Monday, July 27, 2009

Heat Transfer Breakthrough with Diamond Copper Composite

This is an interesting development. It seems every technological advance has a heat problem piggy backing along. So a nifty cooling super performer is automatically welcome. It may not be used in all but the most pressing cases, but this establishes the capability.

We have a copper diamond wick that extracts heat two orders of magnitude faster.

We will be soon be fabricating multi layered skins that will include functional solid state refrigeration as core to the design. The major remaining question was the management of heat flow. This goes a long way to resolving just that. Apparently a working fluid is used and that also suggests that such fluid can transport the heat away from the working device efficiently.

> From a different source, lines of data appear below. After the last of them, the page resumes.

theorem testBit_setBits (w v : Nat) {hi lo : Nat} (h : lo ≤ hi) (i : Nat) :
    (setBits w hi lo v).testBit i = if lo ≤ i ∧ i ≤ hi then v.testBit (i - lo) else w.testBit i := by
  rw [setBits_eq_parts w v h, Nat.testBit_two_pow_mul_add _ (Nat.mod_lt _ (Nat.two_pow_pos _)),
    Nat.testBit_two_pow_mul_add _ (Nat.mod_lt _ (Nat.two_pow_pos _))]
  simp only [Nat.testBit_mod_two_pow, Nat.testBit_div_two_pow]
  rcases Nat.lt_or_ge i lo with below | above
  · simp [below, Nat.not_le.2 below]
  rcases Nat.lt_or_ge hi i with past | within
  · have back : i - lo - (hi + 1 - lo) + (hi + 1) = i := by omega
    simp [Nat.not_lt.2 above, Nat.not_le.2 past, show ¬i - lo < hi + 1 - lo by omega, back]
  · simp [Nat.not_lt.2 above, above, within, show i - lo < hi + 1 - lo by omega]

/-- A 64-bit word of a longer register, replaced: the bits of the word are the new ones and the others stay. -/
theorem getLsbD_replaceWord {n w : Nat} (x : BitVec n) (v : W64) (h : 64 * w + 64 ≤ n) (i : Nat) :
    (BitVec.ofNat n (setBits x.toNat (64 * w + 63) (64 * w) v.toNat)).getLsbD i =
      if 64 * w ≤ i ∧ i < 64 * w + 64 then v.getLsbD (i - 64 * w) else x.getLsbD i := by
  rw [BitVec.getLsbD_ofNat, testBit_setBits _ _ (by omega)]
  by_cases inside : 64 * w ≤ i ∧ i < 64 * w + 64
  · rw [if_pos inside, if_pos (by omega), BitVec.getLsbD, decide_eq_true (by omega), Bool.true_and]
  · rw [if_neg inside, if_neg (by omega), BitVec.testBit_toNat]
    rcases Nat.lt_or_ge i n with hi | hi
    · rw [decide_eq_true hi, Bool.true_and]
    · rw [BitVec.getLsbD_of_ge x i hi, Bool.and_false]

/-- ETRBASE keeps no bit below bit 6, for it is 64-byte aligned (R88, R250). -/
theorem ofNat_clearLow (v : W64) : BitVec.ofNat 22 (v.toNat / 64 * 64) = (v &&& ~~~63).setWidth 22 := by
  have mask : ∀ i < 22, (~~~63 : W64).getLsbD i = decide (6 ≤ i) := by decide
  have shifts : v.toNat / 64 * 64 = v.toNat >>> 6 <<< 6 := by rw [Nat.shiftLeft_eq, Nat.shiftRight_eq_div_pow]
  apply BitVec.eq_of_getLsbD_eq
  intro i hi
  rw [shifts, BitVec.getLsbD_ofNat, BitVec.getLsbD_setWidth, BitVec.getLsbD_and, mask i hi, Nat.testBit_shiftLeft,
    Nat.testBit_shiftRight]
  by_cases h : 6 ≤ i
  · rw [Nat.add_sub_cancel' h, BitVec.getLsbD]; simp [h]
  · simp [h]

/-! ## What a change of the device or of one bench leaves unchanged -/

theorem devOnly_modDev (s : State) (f : Device → Device) : DevOnly s (s.modDev f) := rfl

theorem benchOnly_modBench (s : State) (b : Nat) (f : Bench → Bench) : BenchOnly s (s.modBench b f) b :=
  ⟨rfl, fun k hk => by rw [State.bench_modBench, if_neg hk]⟩

/-! ## CSRs -/

theorem bench_setBench (s : State) (b : Nat) (x : Bench) :
    BenchOnly s { s with benches := s.benches.set b x } b ∧
      ({ s with benches := s.benches.set b x } : State).bench b = x :=
  ⟨benchOnly_modBench s b fun _ => x, Tbl.get_set_self ..⟩

theorem exec_csrWrite (s : State) (b num : Nat) (v : W64) :
    exec (.registerWrite (.csr b num) v) s = .next (s.writeCsr b num v) := rfl

theorem exec_csrWrite_bench {s : State} {b num : Nat} {v : W64} {x : Bench}
    (h : s.writeCsr b num v = { s with benches := s.benches.set b x }) :
    ∃ t, exec (.registerWrite (.csr b num) v) s = .next t ∧ BenchOnly s t b ∧ t.bench b = x :=
  ⟨_, (exec_csrWrite s b num v).trans (congrArg _ h), bench_setBench s b x⟩

/-- A CSR of an engine context acts on that of the slot at RSEL, where a ring is bound there (R250). -/
theorem exec_csrWrite_selected {s : State} {b num : Nat} {v : W64} {e : EngCtx}
    (h : s.writeCsr b num v =
      let r := (s.bench b).ring (s.bench b).csr.rsel
      if r.bound then s.modEng b r.eng r.ctx fun _ => e else s) :
    let r := (s.bench b).ring (s.bench b).csr.rsel
    (r.bound = false → exec (.registerWrite (.csr b num) v) s = .next s) ∧
    (r.bound = true → ∃ t, exec (.registerWrite (.csr b num) v) s = .next t ∧ BenchOnly s t b ∧
      (t.bench b).eng r.eng r.ctx = e ∧ { t.bench b with engs := [] } = { s.bench b with engs := [] }) := by
  intro r
  have run := (exec_csrWrite s b num v).trans (congrArg _ h)
  constructor
  · intro free
    exact run.trans (congrArg Host.Outcome.next (if_neg (by simpa using free)))
  · intro bound
    refine ⟨_, run.trans (congrArg Host.Outcome.next (if_pos bound)), benchOnly_modBench s b _, ?_, ?_⟩
    · rw [State.modEng, State.bench_modBench_self, Bench.eng, Tbl.get_upd_self]
    · rw [State.modEng, State.bench_modBench_self]

/-- Read-only and unlisted CSRs (R250). -/
theorem writeCsr_ignored (s : State) (b : Nat) (v : W64) {num : Nat}
    (h : num < 0x5C0 ∨ 0x5F1 < num ∨ num ∈ [0x5C3, 0x5C4, 0x5C5, 0x5C6, 0x5C7, 0x5D4, 0x5D5, 0x5DB, 0x5DE, 0x5E3]) :
    s.writeCsr b num v = s := by
  unfold State.writeCsr
  split
  case h_26 => rfl
  all_goals exact absurd h (by decide)

/-- XIP is write-one-to-clear (R253). -/
theorem writeCsr_xip (s : State) (b : Nat) (v : W64) :
    s.writeCsr b 0x5F0 v = s.modBench b fun x => { x with csr := { x.csr with
      wmk := x.csr.wmk &&& ~~~BitVec.ofNat 16 v.toNat, flt := x.csr.flt && !v.getLsbD 16,
      hlt := x.csr.hlt && !v.getLsbD 18, mgt := x.csr.mgt && !v.getLsbD 19 } } := by
  simp only [← bitOf_toNat]
  rfl

theorem writeCsr_trbase (s : State) (b : Nat) (v : W64) :
    s.writeCsr b 0x5CA v = s.modSelEng b fun e => { e with trbase := (v &&& ~~~63).setWidth 22 } := by
  rw [← ofNat_clearLow]
  rfl

/-! ## Device registers by their place -/

/-- A register stands at a physical address, where a write of 8 bytes reaches it (R106, R107). -/
abbrev RegAt (pa : Nat) (r : DevReg) : Prop := pa % 8 = 0 ∧ DevReg.ofOff (pa % 2 ^ 44 - deviceBase) = some r

theorem exec_devWrite (s : State) (v : W64) {pa : Nat} {r : DevReg} (h : RegAt pa r) :
    exec (.registerWrite (.dev pa) v) s = .next (s.writeReg 0 r v) := by
  obtain ⟨aligned, defined⟩ := h
  change execRegisterWrite (.dev pa) v s = _
  rw [execRegisterWrite, State.devWrite, if_neg (by simp [aligned]), defined]

theorem exec_devWrite_undefined (s : State) (v : W64) {pa : Nat}
    (h : pa % 8 ≠ 0 ∨ DevReg.ofOff (pa % 2 ^ 44 - deviceBase) = none) :
    exec (.registerWrite (.dev pa) v) s = .next s := by
  have refused : ∃ c, s.devWrite 0 pa 8 v = .error c := by
    by_cases misaligned : (8 != 8 || pa % 8 != 0) = true
    · exact ⟨_, if_pos misaligned⟩
    · have undefined := h.resolve_left fun odd => misaligned (by simp [odd])
      exact ⟨Cause.perm, by rw [State.devWrite, if_neg misaligned, undefined]⟩
  obtain ⟨c, refused⟩ := refused
  change execRegisterWrite (.dev pa) v s = _
  rw [execRegisterWrite, refused]

theorem exec_devWrite_acts {s : State} {v : W64} {pa : Nat} {d : Device} (r : DevReg) (place : RegAt pa r)
    (h : s.writeReg 0 r v = { s with dev := d }) :
    ∃ t, exec (.registerWrite (.dev pa) v) s = .next t ∧ DevOnly s t ∧ t.dev = d :=
  ⟨_, (exec_devWrite s v place).trans (congrArg _ h), rfl, rfl⟩

theorem exec_devWrite_ignored {s : State} {v : W64} {pa : Nat} (r : DevReg) (place : RegAt pa r)
    (h : s.writeReg 0 r v = s) : exec (.registerWrite (.dev pa) v) s = .next s :=
  (exec_devWrite s v place).trans (congrArg _ h)

theorem regAt_of_offset {pa o : Nat} {r : DevReg} (hpa : pa = deviceBase + o) (low : o < 2 ^ 32) (aligned : o % 8 = 0)
    (h : DevReg.ofOff o = some r) : RegAt pa r := by
  rw [deviceBase] at hpa
  refine ⟨by omega, ?_⟩
  rwa [show pa % 2 ^ 44 - deviceBase = o by rw [deviceBase]; omega]

/-- The blocks of the address map do not meet (R106), so that the routing table is found past every block before it. -/
theorem regAt_route {p : Nat} (h : p < 4096) : RegAt (deviceBase + 0xA1000 + 8 * p) (.route p) := by
  refine regAt_of_offset (Nat.add_assoc ..) (by omega) (by omega) ?_
  simp (disch := omega) only [DevReg.ofOff, Bool.and_eq_true, decide_eq_true_eq, if_neg, if_pos]
  congr; omega

theorem regAt_queue {q w : Nat} (hq : q < 64) (hw : w < 4) :
    RegAt (deviceBase + (0x70000 + 32 * q + 8 * w)) (.queue q w) := by
  refine regAt_of_offset rfl (by omega) (by omega) ?_
  simp (disch := omega) only [DevReg.ofOff, Bool.and_eq_true, decide_eq_true_eq, if_neg, if_pos]
  congr <;> omega

theorem regAt_latch {b w : Nat} (hb : b < 256) (hw : w < 8) :
    RegAt (deviceBase + (0xD0000 + 128 * b + 8 * w)) (.latch b w) := by
  refine regAt_of_offset rfl (by omega) (by omega) ?_
  simp (disch := omega) only [DevReg.ofOff, Bool.and_eq_true, decide_eq_true_eq, if_neg, if_pos]
  congr <;> omega

theorem regAt_nonce : ∀ w < 4, RegAt (deviceBase + 0x110200 + 8 * w) (.nonce w) := by decide

theorem regAt_boot : ∀ w < 13, RegAt (deviceBase + (0x110000 + 8 * w)) (.boot w) := by decide

theorem regAt_sig : ∀ w < 8, RegAt (deviceBase + (0x110240 + 8 * w)) (.sig w) := by decide

theorem regAt_feature : ∀ w < 8, RegAt (deviceBase + (0x120000 + 8 * w)) (.feature w) := by decide

theorem regAt_fabric : ∀ w < 8, RegAt (deviceBase + (0xA0000 + 8 * w)) (.fabric w) := by decide

/-! ## What a write of a device register does -/

theorem route_written (s : State) (p : Nat) (v : W64) :
    ((s.writeReg 0 (.route p) v).dev.fabric.routes.get p 0).toNat = v.toNat % 2 ^ 24 :=
  congrArg BitVec.toNat (Tbl.get_set_self s.dev.fabric.routes p (BitVec.ofNat 24 v.toNat) 0)

theorem writeReg_poisonSize (s : State) (v : W64) :
    s.writeReg 0 (.poisonMap 1) v = s.modDev fun d => { d with poison := { d.poison with
      log2n := if 4 ≤ v.toNat % 32 ∧ v.toNat % 32 ≤ 20 then v.toNat % 32 else d.poison.log2n } } := by
  by_cases sized : 4 ≤ v.toNat % 32 ∧ v.toNat % 32 ≤ 20 <;> simp [State.writeReg, sized]

theorem writeReg_poisonOvf (s : State) (v : W64) :
    s.writeReg 0 (.poisonMap 4) v = s.modDev fun d => { d with poison := { d.poison with
      ovf := d.poison.ovf && !v.getLsbD 0 } } := by
  rw [← bitOf_toNat]
  rfl

theorem writeReg_quote_starts {s : State} {v : W64} (go : v.getLsbD 0 = true) (idle : s.dev.boot.qdone = true) :
    s.writeReg 0 .quote v = s.quoteGo :=
  if_pos (by rw [bitOf_toNat, go, idle]; rfl)

theorem writeReg_quote_ignored {s : State} {v : W64} (h : v.getLsbD 0 = false ∨ s.dev.boot.qdone = false) :
    s.writeReg 0 .quote v = s := by
  refine if_neg ?_
  rw [bitOf_toNat]
  rcases h with h | h <;> rw [h] <;> simp

theorem writeReg_commit_once {s : State} {v : W64} (go : v.getLsbD 0 = true) (owed : s.dev.features.done = false) :
    s.writeReg 0 (.feature 16) v = s.commitFeatures :=
  if_pos (by rw [bitOf_toNat, go, owed]; rfl)

theorem writeReg_commit_ignored {s : State} {v : W64} (h : v.getLsbD 0 = false ∨ s.dev.features.done = true) :
    s.writeReg 0 (.feature 16) v = s := by
  refine if_neg ?_
  rw [bitOf_toNat]
  rcases h with h | h <;> rw [h] <;> simp

theorem writeReg_queue_readOnly (s : State) (q : Nat) {w : Nat} (v : W64) (h : 0 < w) :
    s.writeReg 0 (.queue q w) v = s := if_neg (Nat.ne_of_gt h)

theorem writeReg_offer (s : State) {w : Nat} (v : W64) (h : w < 8) : s.writeReg 0 (.feature w) v = s := if_pos h

theorem writeReg_latch_record (s : State) (b : Nat) {w : Nat} (v : W64) (h : w < 8) :
    s.writeReg 0 (.latch b w) v = s := by
  simp [State.writeReg, Nat.ne_of_lt h]

/-! ## Scheduling registers -/

theorem writeQueue_before_done {s : State} (q : Nat) {v : W64} (sets : v.getLsbD 19 = true)
    (uncommitted : s.dev.features.done = false) : s.writeQueue q v = s := by
  rw [State.writeQueue, if_pos (by simp [sets, uncommitted])]

theorem writeQueue_accepted {s : State} (q : Nat) {v : W64} (h : v.getLsbD 19 = false ∨ s.dev.features.done = true) :
    s.writeQueue q v = s.modQueue q fun k => { k with
      ctx := if k.v then k.ctx else bitsOf v.toNat 15 0, pri := bitsOf v.toNat 18 16, v := v.getLsbD 19 } := by
  refine if_neg ?_
  rcases h with h | h <;> rw [h] <;> simp

theorem queue_modQueue (s : State) (q j : Nat) (f : Queue → Queue) :
    (s.modQueue q f).queue j = if j = q then f (s.queue q) else s.queue j := Tbl.get_upd ..

theorem exec_launchQueueWrite (s : State) (v : W64) {q : Nat} (h : q < 64) :
    exec (.launchQueueWrite q v) s = .next (s.writeQueue q v) := if_pos h

theorem launchQueueWrite_refused {s : State} {v : W64} {q : Nat}
    (h : 64 ≤ q ∨ (v.getLsbD 19 = true ∧ s.dev.features.done = false)) :
    exec (.launchQueueWrite q v) s = .next s := by
  rcases Nat.lt_or_ge q 64 with hq | hq
  · obtain ⟨sets, uncommitted⟩ := h.resolve_left (by omega)
    rw [exec_launchQueueWrite s v hq, writeQueue_before_done q sets uncommitted]
  · exact if_neg (by omega)

theorem launchQueueWrite_acts {s : State} {v : W64} {q : Nat} (hq : q < 64)
    (h : v.getLsbD 19 = false ∨ s.dev.features.done = true) :
    ∃ t, exec (.launchQueueWrite q v) s = .next t ∧ DevOnly s t ∧ (∀ j, j ≠ q → t.queue j = s.queue j) ∧
      t.queue q = { s.queue q with ctx := if (s.queue q).v then (s.queue q).ctx else bitsOf v.toNat 15 0,
                                   pri := bitsOf v.toNat 18 16, v := v.getLsbD 19 } := by
  refine ⟨_, (exec_launchQueueWrite s v hq).trans (congrArg _ (writeQueue_accepted q h)), devOnly_modDev s _, ?_, ?_⟩
  · intro j hj
    rw [queue_modQueue, if_neg hj]
  · rw [queue_modQueue, if_pos rfl]

theorem contextTableWrite_refused {s : State} (v : W64) (h : ∃ p ∈ s.dev.queues, p.2.v = true) :
    exec (.contextTableWrite v) s = .next s :=
  congrArg Host.Outcome.next (if_pos (List.any_eq_true.2 h))

theorem contextTableWrite_acts {s : State} (v : W64) (h : ∀ p ∈ s.dev.queues, p.2.v = false) :
    ∃ t, exec (.contextTableWrite v) s = .next t ∧ DevOnly s t ∧ t.dev.ctxBase.toNat = bitsOf v.toNat 55 6 ∧
      t.dev.ctxL2n = if bitsOf v.toNat 59 56 ≤ 12 then bitsOf v.toNat 59 56 else s.dev.ctxL2n := by
  have none_valid : ¬(s.dev.queues.any fun p => p.2.v) = true := by simpa using h
  refine ⟨_, congrArg Host.Outcome.next (if_neg none_valid), devOnly_modDev s _, ?_, rfl⟩
  exact Nat.mod_eq_of_lt (bitsOf_lt _ 55 6)

/-- What the partitions of a bench other than `p` hold of a quota (R197). -/
def Bench.othersHold (x : Bench) (p : Nat) (f : Part → Nat) : Nat :=
  ((List.range 8).filter (· != p)).foldl (fun a k => a + f (x.parts.get k {})) 0

/-- The quotas of a word written to partition `p` break a limit of the bench (R197). -/
def Bench.overQuota (x : Bench) (p n : Nat) : Prop :=
  bitsOf n 11 6 < bitsOf n 17 12 ∨ 32 < bitsOf n 5 0 + x.othersHold p (·.wq) ∨
    32 < bitsOf n 11 6 + x.othersHold p (·.gq) ∨
    4096 < bitsOf n 36 24 + bitsOf n 49 37 + x.othersHold p fun y => y.rq + y.sq

theorem writePart_overQuota {s : State} {b p : Nat} {v : W64} (h : (s.bench b).overQuota p v.toNat) :
    s.writePart b p v = s := by
  refine if_pos ?_
  simpa [Bench.overQuota, Bench.othersHold, List.foldl_map, or_assoc] using h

A working magnetic exclusion bubble is becoming more and more feasible and this could also do wonders for the processor industry. Think again in terms of a robust three dimensional architecture that has been avoided not because of technical difficulty but because of heat management difficulties. Now we can imagine such architecture.

I believe that this is the first credible advance in heat transfer technology superseding our present decades old techniques.

Composite of diamond and copper Helps to Make Heat Transfer 100 Times Better
The exotic material, a composite of diamond and copper, is one of the materials under development as part of a new concept called a “Thermal Ground Plane” that aims to remove heat up to 100 times more effectively than present thermal-conducting schemes.Georgia Tech is working with the Raytheon Co. on a project that seeks to raise thermal conductivity capabilities to 20,000 watts per meter Kelvin (a measure of thermal-conductivity efficiency). That’s a tall order, considering that the current conductivity champion, for radar applications, is a copper material with performance of approximately 200 to 300 watts per meter Kelvin. The three-phase, four-year project is sponsored by the Microsystems Technology Office of the Defense Advanced Research Projects Agency (DARPA).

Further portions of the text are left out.